Problem to solve: A verbatim repeat of the records beneath this line is needed.

=-=-=

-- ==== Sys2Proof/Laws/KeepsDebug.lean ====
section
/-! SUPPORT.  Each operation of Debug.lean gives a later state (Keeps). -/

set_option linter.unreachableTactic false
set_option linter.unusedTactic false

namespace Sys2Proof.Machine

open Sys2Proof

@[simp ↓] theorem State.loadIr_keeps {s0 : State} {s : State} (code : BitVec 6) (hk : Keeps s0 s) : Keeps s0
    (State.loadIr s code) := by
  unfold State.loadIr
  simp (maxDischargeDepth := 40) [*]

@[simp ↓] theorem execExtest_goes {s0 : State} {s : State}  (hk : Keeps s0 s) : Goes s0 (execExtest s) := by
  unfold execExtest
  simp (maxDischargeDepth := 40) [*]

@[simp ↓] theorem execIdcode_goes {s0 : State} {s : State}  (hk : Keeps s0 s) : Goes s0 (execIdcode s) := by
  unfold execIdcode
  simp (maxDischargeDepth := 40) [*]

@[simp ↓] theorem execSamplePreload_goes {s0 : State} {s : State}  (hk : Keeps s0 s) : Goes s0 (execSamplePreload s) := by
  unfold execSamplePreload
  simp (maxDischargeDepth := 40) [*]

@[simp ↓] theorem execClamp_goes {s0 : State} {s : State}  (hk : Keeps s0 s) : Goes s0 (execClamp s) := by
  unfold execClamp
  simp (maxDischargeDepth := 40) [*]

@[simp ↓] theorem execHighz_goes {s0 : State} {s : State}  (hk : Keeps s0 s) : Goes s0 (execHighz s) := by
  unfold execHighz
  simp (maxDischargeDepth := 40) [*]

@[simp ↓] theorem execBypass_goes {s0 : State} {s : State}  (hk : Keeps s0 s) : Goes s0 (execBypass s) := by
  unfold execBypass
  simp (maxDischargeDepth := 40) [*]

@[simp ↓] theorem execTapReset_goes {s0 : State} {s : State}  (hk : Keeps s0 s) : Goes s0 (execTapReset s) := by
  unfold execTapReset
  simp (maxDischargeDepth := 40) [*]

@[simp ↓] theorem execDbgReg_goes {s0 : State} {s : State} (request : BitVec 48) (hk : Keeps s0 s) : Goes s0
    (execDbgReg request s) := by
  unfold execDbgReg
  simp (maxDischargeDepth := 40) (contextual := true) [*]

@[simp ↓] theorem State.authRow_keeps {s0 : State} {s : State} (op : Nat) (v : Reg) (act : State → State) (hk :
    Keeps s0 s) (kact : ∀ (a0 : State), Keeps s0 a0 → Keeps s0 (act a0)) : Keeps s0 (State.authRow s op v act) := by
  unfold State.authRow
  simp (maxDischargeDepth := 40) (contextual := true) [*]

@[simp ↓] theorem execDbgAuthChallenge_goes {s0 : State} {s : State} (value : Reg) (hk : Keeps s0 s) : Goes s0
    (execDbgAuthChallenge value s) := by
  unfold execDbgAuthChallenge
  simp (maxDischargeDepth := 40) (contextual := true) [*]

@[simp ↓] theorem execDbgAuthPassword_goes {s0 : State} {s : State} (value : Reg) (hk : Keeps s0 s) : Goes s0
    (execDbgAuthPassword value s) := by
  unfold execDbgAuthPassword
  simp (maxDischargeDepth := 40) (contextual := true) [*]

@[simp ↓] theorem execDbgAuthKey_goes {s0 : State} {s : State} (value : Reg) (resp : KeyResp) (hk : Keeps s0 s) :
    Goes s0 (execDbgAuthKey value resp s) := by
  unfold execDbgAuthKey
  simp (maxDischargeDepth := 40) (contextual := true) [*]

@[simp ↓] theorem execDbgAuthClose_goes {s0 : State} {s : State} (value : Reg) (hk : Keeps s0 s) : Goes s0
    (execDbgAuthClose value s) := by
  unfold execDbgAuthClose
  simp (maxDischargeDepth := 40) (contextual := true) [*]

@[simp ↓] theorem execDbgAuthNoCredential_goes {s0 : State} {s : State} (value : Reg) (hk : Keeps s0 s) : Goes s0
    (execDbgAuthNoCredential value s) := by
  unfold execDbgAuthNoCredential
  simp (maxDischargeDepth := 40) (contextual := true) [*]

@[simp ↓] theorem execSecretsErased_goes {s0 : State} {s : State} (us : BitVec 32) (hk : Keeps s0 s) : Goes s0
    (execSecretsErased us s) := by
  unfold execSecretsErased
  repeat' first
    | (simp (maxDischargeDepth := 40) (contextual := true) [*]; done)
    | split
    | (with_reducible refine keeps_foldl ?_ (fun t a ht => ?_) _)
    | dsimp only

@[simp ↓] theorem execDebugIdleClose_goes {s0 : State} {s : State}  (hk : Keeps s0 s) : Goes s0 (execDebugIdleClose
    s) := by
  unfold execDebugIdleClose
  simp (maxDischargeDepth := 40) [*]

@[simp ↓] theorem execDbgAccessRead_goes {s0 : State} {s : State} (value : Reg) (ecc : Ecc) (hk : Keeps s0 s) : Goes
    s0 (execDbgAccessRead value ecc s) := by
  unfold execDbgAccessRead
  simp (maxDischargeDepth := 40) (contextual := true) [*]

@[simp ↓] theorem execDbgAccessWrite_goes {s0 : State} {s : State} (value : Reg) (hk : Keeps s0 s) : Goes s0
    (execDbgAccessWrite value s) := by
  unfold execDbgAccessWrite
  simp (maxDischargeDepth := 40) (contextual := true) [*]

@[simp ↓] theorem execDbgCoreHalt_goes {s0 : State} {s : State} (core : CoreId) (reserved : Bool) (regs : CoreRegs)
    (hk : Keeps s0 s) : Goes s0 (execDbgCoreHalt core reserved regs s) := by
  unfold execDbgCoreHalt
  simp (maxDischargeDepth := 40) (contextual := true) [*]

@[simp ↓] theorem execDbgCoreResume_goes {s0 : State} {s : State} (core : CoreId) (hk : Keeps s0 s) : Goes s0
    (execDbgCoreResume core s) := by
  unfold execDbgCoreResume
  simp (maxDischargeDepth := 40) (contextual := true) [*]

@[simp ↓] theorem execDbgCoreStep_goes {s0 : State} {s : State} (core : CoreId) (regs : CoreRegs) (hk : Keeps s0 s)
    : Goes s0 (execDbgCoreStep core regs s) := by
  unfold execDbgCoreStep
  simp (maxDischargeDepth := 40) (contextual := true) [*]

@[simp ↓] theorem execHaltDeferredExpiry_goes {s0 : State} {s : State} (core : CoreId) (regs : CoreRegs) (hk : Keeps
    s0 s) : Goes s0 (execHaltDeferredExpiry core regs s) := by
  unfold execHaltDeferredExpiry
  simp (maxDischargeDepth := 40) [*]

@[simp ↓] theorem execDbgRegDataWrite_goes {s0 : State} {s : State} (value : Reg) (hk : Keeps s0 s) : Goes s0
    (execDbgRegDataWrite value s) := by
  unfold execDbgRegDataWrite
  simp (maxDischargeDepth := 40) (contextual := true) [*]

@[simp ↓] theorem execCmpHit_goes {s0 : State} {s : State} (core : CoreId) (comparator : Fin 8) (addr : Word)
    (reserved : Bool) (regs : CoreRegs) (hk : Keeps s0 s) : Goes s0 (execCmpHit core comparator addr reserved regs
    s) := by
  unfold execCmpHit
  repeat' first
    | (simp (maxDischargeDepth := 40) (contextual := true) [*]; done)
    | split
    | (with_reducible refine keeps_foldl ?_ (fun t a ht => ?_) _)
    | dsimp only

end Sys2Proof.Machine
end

=-=-=

Result of this task:
-- ==== Sys2Proof/Laws/KeepsDebug.lean ====
section
/-! SUPPORT.  Each operation of Debug.lean gives a later state (Keeps). -/

set_option linter.unreachableTactic false
set_option linter.unusedTactic false

namespace Sys2Proof.Machine

open Sys2Proof

@[simp ↓] theorem State.loadIr_keeps {s0 : State} {s : State} (code : BitVec 6) (hk : Keeps s0 s) : Keeps s0
    (State.loadIr s code) := by
  unfold State.loadIr
  simp (maxDischargeDepth := 40) [*]

@[simp ↓] theorem execExtest_goes {s0 : State} {s : State}  (hk : Keeps s0 s) : Goes s0 (execExtest s) := by
  unfold execExtest
  simp (maxDischargeDepth := 40) [*]

@[simp ↓] theorem execIdcode_goes {s0 : State} {s : State}  (hk : Keeps s0 s) : Goes s0 (execIdcode s) := by
  unfold execIdcode
  simp (maxDischargeDepth := 40) [*]

@[simp ↓] theorem execSamplePreload_goes {s0 : State} {s : State}  (hk : Keeps s0 s) : Goes s0 (execSamplePreload s) := by
  unfold execSamplePreload
  simp (maxDischargeDepth := 40) [*]

@[simp ↓] theorem execClamp_goes {s0 : State} {s : State}  (hk : Keeps s0 s) : Goes s0 (execClamp s) := by
  unfold execClamp
  simp (maxDischargeDepth := 40) [*]

@[simp ↓] theorem execHighz_goes {s0 : State} {s : State}  (hk : Keeps s0 s) : Goes s0 (execHighz s) := by
  unfold execHighz
  simp (maxDischargeDepth := 40) [*]

@[simp ↓] theorem execBypass_goes {s0 : State} {s : State}  (hk : Keeps s0 s) : Goes s0 (execBypass s) := by
  unfold execBypass
  simp (maxDischargeDepth := 40) [*]

@[simp ↓] theorem execTapReset_goes {s0 : State} {s : State}  (hk : Keeps s0 s) : Goes s0 (execTapReset s) := by
  unfold execTapReset
  simp (maxDischargeDepth := 40) [*]

@[simp ↓] theorem execDbgReg_goes {s0 : State} {s : State} (request : BitVec 48) (hk : Keeps s0 s) : Goes s0
    (execDbgReg request s) := by
  unfold execDbgReg
  simp (maxDischargeDepth := 40) (contextual := true) [*]

@[simp ↓] theorem State.authRow_keeps {s0 : State} {s : State} (op : Nat) (v : Reg) (act : State → State) (hk :
    Keeps s0 s) (kact : ∀ (a0 : State), Keeps s0 a0 → Keeps s0 (act a0)) : Keeps s0 (State.authRow s op v act) := by
  unfold State.authRow
  simp (maxDischargeDepth := 40) (contextual := true) [*]

@[simp ↓] theorem execDbgAuthChallenge_goes {s0 : State} {s : State} (value : Reg) (hk : Keeps s0 s) : Goes s0
    (execDbgAuthChallenge value s) := by
  unfold execDbgAuthChallenge
  simp (maxDischargeDepth := 40) (contextual := true) [*]

@[simp ↓] theorem execDbgAuthPassword_goes {s0 : State} {s : State} (value : Reg) (hk : Keeps s0 s) : Goes s0
    (execDbgAuthPassword value s) := by
  unfold execDbgAuthPassword
  simp (maxDischargeDepth := 40) (contextual := true) [*]

@[simp ↓] theorem execDbgAuthKey_goes {s0 : State} {s : State} (value : Reg) (resp : KeyResp) (hk : Keeps s0 s) :
    Goes s0 (execDbgAuthKey value resp s) := by
  unfold execDbgAuthKey
  simp (maxDischargeDepth := 40) (contextual := true) [*]

@[simp ↓] theorem execDbgAuthClose_goes {s0 : State} {s : State} (value : Reg) (hk : Keeps s0 s) : Goes s0
    (execDbgAuthClose value s) := by
  unfold execDbgAuthClose
  simp (maxDischargeDepth := 40) (contextual := true) [*]

@[simp ↓] theorem execDbgAuthNoCredential_goes {s0 : State} {s : State} (value : Reg) (hk : Keeps s0 s) : Goes s0
    (execDbgAuthNoCredential value s) := by
  unfold execDbgAuthNoCredential
  simp (maxDischargeDepth := 40) (contextual := true) [*]

@[simp ↓] theorem execSecretsErased_goes {s0 : State} {s : State} (us : BitVec 32) (hk : Keeps s0 s) : Goes s0
    (execSecretsErased us s) := by
  unfold execSecretsErased
  repeat' first
    | (simp (maxDischargeDepth := 40) (contextual := true) [*]; done)
    | split
    | (with_reducible refine keeps_foldl ?_ (fun t a ht => ?_) _)
    | dsimp only

@[simp ↓] theorem execDebugIdleClose_goes {s0 : State} {s : State}  (hk : Keeps s0 s) : Goes s0 (execDebugIdleClose
    s) := by
  unfold execDebugIdleClose
  simp (maxDischargeDepth := 40) [*]

@[simp ↓] theorem execDbgAccessRead_goes {s0 : State} {s : State} (value : Reg) (ecc : Ecc) (hk : Keeps s0 s) : Goes
    s0 (execDbgAccessRead value ecc s) := by
  unfold execDbgAccessRead
  simp (maxDischargeDepth := 40) (contextual := true) [*]

@[simp ↓] theorem execDbgAccessWrite_goes {s0 : State} {s : State} (value : Reg) (hk : Keeps s0 s) : Goes s0
    (execDbgAccessWrite value s) := by
  unfold execDbgAccessWrite
  simp (maxDischargeDepth := 40) (contextual := true) [*]

@[simp ↓] theorem execDbgCoreHalt_goes {s0 : State} {s : State} (core : CoreId) (reserved : Bool) (regs : CoreRegs)
    (hk : Keeps s0 s) : Goes s0 (execDbgCoreHalt core reserved regs s) := by
  unfold execDbgCoreHalt
  simp (maxDischargeDepth := 40) (contextual := true) [*]

@[simp ↓] theorem execDbgCoreResume_goes {s0 : State} {s : State} (core : CoreId) (hk : Keeps s0 s) : Goes s0
    (execDbgCoreResume core s) := by
  unfold execDbgCoreResume
  simp (maxDischargeDepth := 40) (contextual := true) [*]

@[simp ↓] theorem execDbgCoreStep_goes {s0 : State} {s : State} (core : CoreId) (regs : CoreRegs) (hk : Keeps s0 s)
    : Goes s0 (execDbgCoreStep core regs s) := by
  unfold execDbgCoreStep
  simp (maxDischargeDepth := 40) (contextual := true) [*]

@[simp ↓] theorem execHaltDeferredExpiry_goes {s0 : State} {s : State} (core : CoreId) (regs : CoreRegs) (hk : Keeps
    s0 s) : Goes s0 (execHaltDeferredExpiry core regs s) := by
  unfold execHaltDeferredExpiry
  simp (maxDischargeDepth := 40) [*]

@[simp ↓] theorem execDbgRegDataWrite_goes {s0 : State} {s : State} (value : Reg) (hk : Keeps s0 s) : Goes s0
    (execDbgRegDataWrite value s) := by
  unfold execDbgRegDataWrite
  simp (maxDischargeDepth := 40) (contextual := true) [*]

@[simp ↓] theorem execCmpHit_goes {s0 : State} {s : State} (core : CoreId) (comparator : Fin 8) (addr : Word)
    (reserved : Bool) (regs : CoreRegs) (hk : Keeps s0 s) : Goes s0 (execCmpHit core comparator addr reserved regs
    s) := by
  unfold execCmpHit
  repeat' first
    | (simp (maxDischargeDepth := 40) (contextual := true) [*]; done)
    | split
    | (with_reducible refine keeps_foldl ?_ (fun t a ht => ?_) _)
    | dsimp only

end Sys2Proof.Machine
end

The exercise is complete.